== INSTRUCTIONS TO FOLLOW ==
Some entries follow. Reproduce exactly the lines starting at the one with "decode 0b000001_10011_10001_1010011100101101#32 = .ok" and stopping after the one with "two resets left".

[INPUT — start]

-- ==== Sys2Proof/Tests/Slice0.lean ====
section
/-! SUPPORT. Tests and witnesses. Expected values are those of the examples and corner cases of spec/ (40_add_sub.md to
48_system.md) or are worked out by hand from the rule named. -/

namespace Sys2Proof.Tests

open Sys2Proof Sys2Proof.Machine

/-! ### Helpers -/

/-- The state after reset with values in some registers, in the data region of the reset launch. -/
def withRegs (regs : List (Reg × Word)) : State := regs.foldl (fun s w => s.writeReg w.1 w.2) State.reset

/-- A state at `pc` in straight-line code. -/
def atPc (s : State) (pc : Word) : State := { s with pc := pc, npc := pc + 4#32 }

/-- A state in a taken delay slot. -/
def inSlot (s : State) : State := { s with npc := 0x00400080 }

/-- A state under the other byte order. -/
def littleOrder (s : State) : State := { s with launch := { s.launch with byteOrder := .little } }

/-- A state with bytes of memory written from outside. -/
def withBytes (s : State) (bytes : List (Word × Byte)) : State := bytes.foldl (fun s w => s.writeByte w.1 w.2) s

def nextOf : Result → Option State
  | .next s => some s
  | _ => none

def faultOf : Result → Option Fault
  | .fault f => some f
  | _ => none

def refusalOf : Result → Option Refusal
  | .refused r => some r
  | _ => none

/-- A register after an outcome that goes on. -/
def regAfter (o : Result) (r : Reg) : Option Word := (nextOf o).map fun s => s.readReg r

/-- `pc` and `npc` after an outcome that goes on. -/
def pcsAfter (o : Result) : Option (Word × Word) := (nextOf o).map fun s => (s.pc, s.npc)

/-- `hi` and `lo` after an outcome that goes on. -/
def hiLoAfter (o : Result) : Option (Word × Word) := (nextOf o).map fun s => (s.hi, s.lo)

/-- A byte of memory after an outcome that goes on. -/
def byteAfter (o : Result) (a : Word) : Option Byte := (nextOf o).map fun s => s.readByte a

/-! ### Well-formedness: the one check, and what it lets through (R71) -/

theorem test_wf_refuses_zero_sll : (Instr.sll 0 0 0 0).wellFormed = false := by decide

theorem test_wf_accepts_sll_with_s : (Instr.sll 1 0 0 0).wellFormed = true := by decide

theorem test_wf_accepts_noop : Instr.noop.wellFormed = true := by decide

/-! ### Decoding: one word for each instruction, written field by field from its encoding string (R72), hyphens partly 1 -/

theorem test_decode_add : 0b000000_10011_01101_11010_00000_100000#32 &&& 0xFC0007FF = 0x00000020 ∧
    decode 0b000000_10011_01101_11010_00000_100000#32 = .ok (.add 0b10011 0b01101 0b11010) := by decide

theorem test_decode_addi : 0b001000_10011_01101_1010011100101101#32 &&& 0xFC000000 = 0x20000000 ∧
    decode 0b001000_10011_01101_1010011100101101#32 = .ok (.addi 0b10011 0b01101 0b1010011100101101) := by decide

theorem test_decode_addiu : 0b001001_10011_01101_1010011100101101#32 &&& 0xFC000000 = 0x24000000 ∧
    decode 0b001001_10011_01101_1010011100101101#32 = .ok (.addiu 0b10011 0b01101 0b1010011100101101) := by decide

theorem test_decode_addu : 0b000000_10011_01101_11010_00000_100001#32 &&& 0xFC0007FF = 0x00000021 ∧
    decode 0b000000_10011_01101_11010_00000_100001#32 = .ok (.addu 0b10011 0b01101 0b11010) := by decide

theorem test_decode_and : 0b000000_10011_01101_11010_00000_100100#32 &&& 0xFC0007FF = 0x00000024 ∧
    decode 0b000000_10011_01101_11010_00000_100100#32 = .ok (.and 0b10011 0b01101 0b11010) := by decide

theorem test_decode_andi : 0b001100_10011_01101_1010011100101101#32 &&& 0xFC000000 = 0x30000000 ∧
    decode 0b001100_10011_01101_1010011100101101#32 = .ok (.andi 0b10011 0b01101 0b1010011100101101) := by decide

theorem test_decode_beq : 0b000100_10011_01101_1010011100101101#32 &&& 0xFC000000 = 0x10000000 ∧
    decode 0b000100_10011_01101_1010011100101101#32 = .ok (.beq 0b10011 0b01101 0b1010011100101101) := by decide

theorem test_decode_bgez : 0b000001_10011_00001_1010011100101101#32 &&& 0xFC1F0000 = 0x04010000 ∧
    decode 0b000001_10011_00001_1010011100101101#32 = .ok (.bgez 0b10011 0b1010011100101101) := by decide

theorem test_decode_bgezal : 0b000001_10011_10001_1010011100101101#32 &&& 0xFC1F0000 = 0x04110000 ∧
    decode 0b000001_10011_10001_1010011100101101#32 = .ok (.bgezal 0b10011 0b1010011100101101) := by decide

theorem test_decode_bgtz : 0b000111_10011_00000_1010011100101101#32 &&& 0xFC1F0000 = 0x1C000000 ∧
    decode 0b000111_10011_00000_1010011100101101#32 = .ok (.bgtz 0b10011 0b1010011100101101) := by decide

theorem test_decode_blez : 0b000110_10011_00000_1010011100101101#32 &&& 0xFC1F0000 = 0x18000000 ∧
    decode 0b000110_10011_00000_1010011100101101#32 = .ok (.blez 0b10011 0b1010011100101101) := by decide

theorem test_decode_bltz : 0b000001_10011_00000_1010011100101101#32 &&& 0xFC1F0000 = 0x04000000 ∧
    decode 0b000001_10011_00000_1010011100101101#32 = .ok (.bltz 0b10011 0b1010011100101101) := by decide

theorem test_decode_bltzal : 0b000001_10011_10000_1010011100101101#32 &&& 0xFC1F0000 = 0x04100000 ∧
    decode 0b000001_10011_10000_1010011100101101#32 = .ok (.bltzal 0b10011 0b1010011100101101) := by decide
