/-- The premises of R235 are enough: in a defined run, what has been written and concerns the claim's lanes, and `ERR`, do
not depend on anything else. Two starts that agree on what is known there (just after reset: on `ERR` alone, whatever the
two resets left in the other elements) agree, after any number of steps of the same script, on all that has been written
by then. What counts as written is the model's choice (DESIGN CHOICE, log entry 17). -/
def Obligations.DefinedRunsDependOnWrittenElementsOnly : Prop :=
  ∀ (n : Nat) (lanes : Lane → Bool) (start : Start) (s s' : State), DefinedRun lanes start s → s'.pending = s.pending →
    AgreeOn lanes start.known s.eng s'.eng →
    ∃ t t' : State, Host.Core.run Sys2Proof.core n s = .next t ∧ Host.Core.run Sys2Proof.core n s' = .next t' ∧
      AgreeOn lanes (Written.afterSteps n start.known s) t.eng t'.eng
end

[INPUT — finish]

== WRITTEN ANSWER ==
    decode 0b000001_10011_10001_1010011100101101#32 = .ok (.bgezal 0b10011 0b1010011100101101) := by decide

theorem test_decode_bgtz : 0b000111_10011_00000_1010011100101101#32 &&& 0xFC1F0000 = 0x1C000000 ∧
    decode 0b000111_10011_00000_1010011100101101#32 = .ok (.bgtz 0b10011 0b1010011100101101) := by decide

theorem test_decode_blez : 0b000110_10011_00000_1010011100101101#32 &&& 0xFC1F0000 = 0x18000000 ∧
    decode 0b000110_10011_00000_1010011100101101#32 = .ok (.blez 0b10011 0b1010011100101101) := by decide

theorem test_decode_bltz : 0b000001_10011_00000_1010011100101101#32 &&& 0xFC1F0000 = 0x04000000 ∧
    decode 0b000001_10011_00000_1010011100101101#32 = .ok (.bltz 0b10011 0b1010011100101101) := by decide

theorem test_decode_bltzal : 0b000001_10011_10000_1010011100101101#32 &&& 0xFC1F0000 = 0x04100000 ∧
    decode 0b000001_10011_10000_1010011100101101#32 = .ok (.bltzal 0b10011 0b1010011100101101) := by decide
/-- The premises of R235 are enough: in a defined run, what has been written and concerns the claim's lanes, and `ERR`, do
not depend on anything else. Two starts that agree on what is known there (just after reset: on `ERR` alone, whatever the
two resets left in the other elements) agree, after any number of steps of the same script, on all that has been written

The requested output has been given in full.